Is it a bucket you sit in
or on?
How they led us past the fence.
The one horse was mortified.
But it’s unhealthy, you say
we must have another example,
just one.
What’s wanted is faces in windows
screams that went away a long time ago.
What says to recall them?
To be revived like paper ants
and then endure the long vacuum of pre-eternity
and still be allowed to buy something
on the station platform?
The train is turning away—
There are no familiar quotations.
Here, put some on a plate, he said. That’s the way.
AVANT DE QUITTER CES LIEUX
They watch the blue snow.
It is the fifth act in someone else’s life,
but here, on Midway Island, reefs and shoals interfere
with that notion. That nothing so compact
as the idea of a season is to be allowed
is the note, for today at least. It is Tuesday morning.
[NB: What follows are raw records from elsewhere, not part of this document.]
-- ==== Sys2Proof/Syntax.lean ====
section
/-! DEFINITION. The steps of Ailith as data: one constructor of `Instr` for each row of the table of operations
and events. An instruction row carries its decoded fields (02_encoding R27, R29, R39); an event row carries what
distinguishes one occurrence of the step from another. -/
namespace Sys2Proof

/-- The type codes of R37, in the order of their codes 0x00 to 0x17; `none` is code 0x1F. -/
inductive Ty where
  | i8 | n8 | i16 | n16 | i32 | n32 | i64 | n64 | f16 | bf16 | f32 | f64 | e4m3 | e5m2 | e4m3u | b32 | b64 | bp
  | p2bf16 | p2f16 | p4e4m3 | p4e5m2 | p8i4 | p4i8 | none
  deriving DecidableEq, Repr

/-- The four modes, USER lowest (R78, R186). -/
inductive Mode where
  | user | guest | host | fw
  deriving DecidableEq, Repr

/-- The kind of an access that %tinfo reports (R189). -/
inductive AccessKind where
  | fetch | load | store | atomic | spill | record
  deriving DecidableEq, Repr

/-- The four home agents (R449). -/
inductive Home where
  | h0 | h1 | l | p
  deriving DecidableEq, Repr

/-- A decoded operand field (R29). `e` is the E bit and `m` the modifier bits [14:8] of an S or V operand. A WIDE
operand carries the whole 36-bit immediate of R34, and field B then decodes to `none`. -/
inductive Operand where
  | none
  | s (r : BitVec 8) (e : Bool) (m : BitVec 7)
  | v (r : BitVec 8) (e : Bool) (m : BitVec 7)
  | k (r : BitVec 4) (e : Bool)
  | sr (n : BitVec 10)
  | imm (i : BitVec 16)
  | acc (n : BitVec 4)
  | chk (n : BitVec 5)
  | bar (n : BitVec 7)
  | tag (n : BitVec 6)
  | spa (n : BitVec 16)
  | wide (i : BitVec 36)
  deriving DecidableEq, Repr

/-- The fields of an instruction of format N or W besides its opcode (R27): variant, guard register and negation,
hints, type, operands and the RM field. -/
structure Args where
  sub : BitVec 4
  g : BitVec 4
  neg : Bool
  h : BitVec 8
  ty : Ty
  d : Operand
  a : Operand
  b : Operand
  rm : BitVec 3
  deriving DecidableEq, Repr

/-- The fields of MBR, the one form of format M (R39). -/
structure MbrArgs where
  g : BitVec 4
  h : BitVec 8
  o0 : BitVec 16
  o1 : BitVec 16
  o2 : BitVec 16
  o3 : BitVec 16
  deriving DecidableEq, Repr

/-- A keeping update record as it travels between replicas (R313). `ctx` holds sixteen dots, entry i for
replica i; `clock` is the Lamport clock that a write of SYSTEM scope carries to the other replicas (R283, R291). -/
structure Update where
  cell : Nat
  region : Nat
  origin : Nat
  ectx : Bool
  epoch : Nat
  value : Word
  dot : BitVec 16
  ctx : List (BitVec 16)
  clock : Nat
  deriving DecidableEq, Repr

/-- What another member of a region contributes to a compaction sweep (R319): its replica number, whether its
OUTQ is empty, its LCTR and the dots of the held update records it has, both as they were before it rebased, and whether it has
rebased its cells. -/
structure SweepShare where
  replica : Nat
  outqEmpty : Bool
  lctr : Nat
  held : List (BitVec 16)
  done : Bool
  deriving DecidableEq, Repr

/-- A request of a peer package to a home of this package (R459). -/
inductive PeerKind where
  | rd | rdx | read (len : Nat) | write (data : List Byte) | pgcnt
  deriving DecidableEq, Repr

/-- A part whose failure is a device-level fault (R214). -/
inductive Part where
  | core (n : Nat) | die (n : Nat) | link (n : Nat) | port (n : Nat) | controller (h : Home) | stack (n : Nat)
  deriving DecidableEq, Repr

/-- A firmware image and the settings it writes at boot (R483, R490, R456, R426, R479, R15, R491). `tables` lists what it
writes to memory as (address, bytes, value), `members` the packages that share the pool (R486, R487), `regions` the keeping region and region page of frames (R412), `kvdir` the value of
%kvdir by guest (R78), `registers` the special registers it sets as (hart, number, value) (R80), and `routes` the fabric port of each
package (R18, R489). -/
structure FwImage where
  bytes : List Byte
  version : Nat
  signature : List Byte
  pkg : Nat
  lqt : Nat
  cwin : Nat
  rdt : Nat
  pdt : Nat
  poolmeta : Nat
  cal : Nat
  metapkg : Nat
  gct : Nat
  winpages : Nat
  lpmBytes : Nat
  packages : Nat
  routes : List Nat
  members : List Nat
  distributor : List Nat
  hostPc : Nat
  fwPc : Nat
  mrate : Nat
  mquiet : Nat
  merge : Bool
  plog : List Nat
  freeFrames : List (Nat × List Nat)
  tables : List (Nat × Nat × Nat)
  regions : List (Nat × Nat × Nat)
  kvdir : List (Nat × Word)
  registers : List (Nat × Nat × Word)
  deriving DecidableEq, Repr

/-- One constructor for each row of the table of operations and events. -/
inductive Instr where
  -- instructions: the fields of the word
  | add (x : Args)
  | sub (x : Args)
  | mul (x : Args)
  | mulh (x : Args)
  | mad (x : Args)
  | div (x : Args)
  | rem (x : Args)
  | min (x : Args)
  | max (x : Args)
  | abs (x : Args)
  | lea (x : Args)
  | cmp (x : Args)
  | sel (x : Args)
  | mov (x : Args)
  | movw (x : Args)
  | movh (x : Args)
  | and (x : Args)
  | or (x : Args)
  | xor (x : Args)
  | andn (x : Args)
  | not (x : Args)
  | shl (x : Args)
  | shr (x : Args)
  | sra (x : Args)
  | rol (x : Args)
  | clz (x : Args)
  | ctz (x : Args)
  | popc (x : Args)
  | brev (x : Args)
  | bfx (x : Args)
  | bfi (x : Args)
  | prmb (x : Args)
  | fadd (x : Args)
  | fsub (x : Args)
  | fmul (x : Args)
  | ffma (x : Args)
  | fmin (x : Args)
  | fmax (x : Args)
  | fabs (x : Args)
  | fneg (x : Args)
  | fcmp (x : Args)
  | fclass (x : Args)
  | fdiv (x : Args)
  | fsqrt (x : Args)
  | frnd (x : Args)
  | fscl (x : Args)
  | frcp (x : Args)
  | frsq (x : Args)
  | fexp2 (x : Args)
  | flog2 (x : Args)
  | fsin (x : Args)
  | fcos (x : Args)
  | ftanh (x : Args)
  | cvt (x : Args)
  | cvtp (x : Args)
  | cvtbp (x : Args)
  | cvfbp (x : Args)
  | amax (x : Args)
  | qscl (x : Args)
  | shfl (x : Args)
  | vote (x : Args)
  | lred (x : Args)
  | scan (x : Args)
  | vtos (x : Args)
  | gtrn (x : Args)
  | topk (x : Args)
  | kand (x : Args)
  | kor (x : Args)
  | kxor (x : Args)
  | knot (x : Args)
  | kmov (x : Args)
  | kpop (x : Args)
  | kffs (x : Args)
  | exec (x : Args)
  | execr (x : Args)
  | br (x : Args)
  | brc (x : Args)
  | brz (x : Args)
  | brd (x : Args)
  | mbr (x : MbrArgs)
  | join (x : Args)
  | call (x : Args)
  | ret (x : Args)
  | jmpi (x : Args)
  | loop (x : Args)
  | yield (x : Args)
  | exit (x : Args)
  | nop (x : Args)
  | brk (x : Args)
  | ld (x : Args)
  | st (x : Args)
  | lds (x : Args)
  | sts (x : Args)
  | pref (x : Args)
  | cctl (x : Args)
  | fence (x : Args)
  | ldp (x : Args)
  | ldacc (x : Args)
  | stacc (x : Args)
  | amo (x : Args)
  | cas (x : Args)
  | redu (x : Args)
  | kld (x : Args)
  | kst (x : Args)
  | ksib (x : Args)
  | krec (x : Args)
  | chld (x : Args)
  | chinv (x : Args)
  | mcb (x : Args)
  | mma (x : Args)
  | mce (x : Args)
  | mdrn (x : Args)
  | mclr (x : Args)
  | morf (x : Args)
  | msmx (x : Args)
  | mscl (x : Args)
  | cpy (x : Args)
  | cpyg (x : Args)
  | cpys (x : Args)
  | await (x : Args)
  | ftest (x : Args)
  | fcan (x : Args)
  | fhnd (x : Args)
  | wany (x : Args)
  | wall (x : Args)
  | wffr (x : Args)
  | binit (x : Args)
  | barv (x : Args)
  | bwait (x : Args)
  | barw (x : Args)
  | bqry (x : Args)
  | lnch (x : Args)
  | acq (x : Args)
  | park (x : Args)
  | wake (x : Args)
  | kvx (x : Args)
  | kvw (x : Args)
  | kvr (x : Args)
  | pin (x : Args)
  | unpin (x : Args)
  | hint (x : Args)
  | migr (x : Args)
  | tlbi (x : Args)
  | ownrRequest (x : Args)
  | ownrRelease (x : Args)
  | cntr (x : Args)
  | cntc (x : Args)
  | pgcnt (x : Args)
  | tstp (x : Args)
  | srr (x : Args)
  | srw (x : Args)
  | trap (x : Args)
  | tret (x : Args)
  | iflush (x : Args)
  | svsb (x : Args)
  | ldsb (x : Args)
  | svss (x : Args)
  | ldss (x : Args)
  | svacc (x : Args)
  | ldacr (x : Args)
  | svchk (x : Args)
  | ldchk (x : Args)
  | wfi (x : Args)
  | halt (x : Args)
  -- steps of the hardware itself
  | sectorReturn (load sector : Nat)
  | registerReply (reply : Nat)
  | splitStackRefill (hart : Nat)
  | storeBufferDeparture (hart : Nat)
  | storeAcknowledgement (ack : Nat)
  | ldpHoldRelease (req : Nat)
  | ldpHoldTimeout (req : Nat)
  | scopedCacheEviction (cluster : Bool) (cache line : Nat)
  | translationWalk (hart : Nat) (va : Word) (acc : AccessKind)
  | mappingNotice (pkg pa : Nat)
  | preemptRequest (crew : Nat) (park : Bool)
  | preemptDelivery (hart : Nat)
  | preemptTimeout (crew : Nat)
  | admissionWaitExpiry (launch : Nat)
  | migrationNotify (thread : Nat)
  | externalEvent (thread : Nat)
  | crewExit (crew : Nat)
  | drainingSettled (crew : Nat)
  | launchRecordStart (queue : Nat)
  | queueBinding (slot : Nat)
  | crewPlacement (launch : Nat)
  | acqGrant (core : Nat)
  | wakeWordWrite (pa : Nat) (data : List Byte)
  | rcbStateWrite (rcb : Nat) (value : BitVec 3)
  | rungExpiry (cont : Nat)
  | blockMoveDone (move : Nat)
  | blockSettle (move : Nat)
  | migrationCommandTake
  | migrationDoorbell (service : Nat)
  | migrationStart (mig : Nat)
  | migrationRatePeriod (home : Home)
  | lineCopy (mig : Nat)
  | shootdownComplete (mig : Nat)
  | abortComplete (mig : Nat)
  | sweepRebase (region : Nat) (others : List SweepShare)
  | updateSend (region dot member : Nat)
  | keepingUpdateApply (u : Update)
  | updateAck (region dot member : Nat)
  | holdQueueRetry (region : Nat)
  | krecDeferred (req : Nat)
  | rd (agent guest pa : Nat)
  | rdx (agent guest pa : Nat)
  | homeAccess (req : Nat)
  | reduAtAgent (req : Nat)
  | unitMerge (home : Home) (base size : Nat)
  | writeBackArrival (agent guest pa : Nat) (data : List (Nat × Byte))
  | peerRequest (pkg guest pa : Nat) (kind : PeerKind)
  | holderFailure (agent : Nat) (pkg : Nat)
  | homeLoss (die : Nat)
  | deviceLevelFault (part : Part)
  | ownershipReq (page pkg : Nat)
  | delayedGrant (page : Nat)
  | grant (page : Nat) (data : List (Nat × Byte))
  | redirect (page pkg : Nat)
  | ownershipTimeout (page : Nat)
  | metadataUpdate (page pkg : Nat) (expected new : Word)
  | mmaCompletion (crew : Nat)
  | chainCompletion (crew : Nat)
  | drainCompletion (crew op : Nat)
  | chuckLoadCompletion (crew op : Nat)
  | msmxCompletion (crew op : Nat)
  | msclCompletion (crew op : Nat)
  | copyCommandStart (engine : Nat)
  | futureCompletion (op : Nat)
  | powerSample (milliwatts : Nat)
  | coolantFault
  | flitArrival (link guest : Nat)
  | calendarSlot (cal : Nat)
  | linkDown (port : Nat)
  | packageUnreachable (pkg : Nat)
  | sequencerReappoint (clocks : List Word)
  | refreshRateChange (layer : Nat) (milliCelsius : Int)
  | onDieCheckFail (pa : Nat)
  | eventRaise (n : Nat)
  | eventDoorbell (width : Nat) (value : Word)
  | eventConfigWrite (n : Nat) (mode : Mode) (value : Word)
  | ckpt (mode : Mode) (value : Word)
  | checkpointWrite
  | checkpointClose
  | coldReset (image : FwImage)
  | attestationRequest (nonce : BitVec 256)
  | systemBlockWrite (mode : Mode) (word : Nat) (value : Word)
  | execWrite (hart : Nat) (value : Mask)
  | liveWrite (hart : Nat) (value : Mask)
  | fpmWrite (hart : Nat) (value : Word)
  | fflagsAccess (hart : Nat) (write : Option Word)
  | tagmapClear (crew : Nat) (value : Word)
  | nheadWrite (guest : Nat) (value : BitVec 32)
  | registerWrite (hart reg : Nat) (value : Word)
  | coolantRestored
  | serviceCoreRestart (service : Nat)
  | wait (page : Nat)
  | peerInvalidation (pkg pa : Nat) (recalled : Bool)
  deriving DecidableEq, Repr

end Sys2Proof
end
They sing a duet of farewell
to their little table, and to themselves as they were
when they sat at it. Noon intersects with fat
birds
the rhythm of dishes in the cupboard. My love,
he seems to say, is this the way it is for you? Then we shall have to leave
these shabby surroundings for others, but first
I want to plant a kiss like a star
on your forehead. The ships are knocking together at the quayside,
the lanyards struck, there is more moving
than we were intended for, as we clear out
nodding to the caryatids we pass. Perhaps they will sing to us.
And in a summer house somewhere in Russia
a clematis soaks up the heat. One can think without breathing
of the blue snow that invades the fields, a curse some obscure ancestor
once let fall and now it’s the custom, duly serenaded each season
before the apples rust
and the idea of winter takes over, to be followed in short order
by the real thing.
If all of us could lead lives of razoring things out of the newspaper,
filing them on pincushions … but no. There is the father
and morning to be dealt with, and after that the students arrive.
The rhythm is broken up among them.
That was a cold year, but not
the last. It will be remembered.
Why is it you always ask me this, and this:
is there no question behind the arras of how we now meet
seconding each other’s projects, our emotions? Or is that too weak
as a question, though strong enough as an affirmation, so that we again go out
from each other. One shades one’s eyes automatically, though the sky
is dark. “We have no place to go” (the fifteenth
major situation), and if God decrees we like each other, someday
we will meet on a stone up there, and all will not be well,
but that is useful. Great rivers run into each other and graves
have split open, the tyranny of dust plays well, there is
so little to notice. Besides we have always known each other.
Except for that it was automatically the century
before this one. Thus we are made aware of the continuity
of times that were, and time itself is revealed
not as a series of rooms but a single corridor
stretching into the truth: an alpine pasture, with a few goats
and, in the distance, a hovel. It is high noon. Dinorah,
who has lost her goat, sings the mad scene for which her life
has been a preparation, sings it out of daylight, out of the outcropping
of rock overhead, out of the edelweiss and cowslips.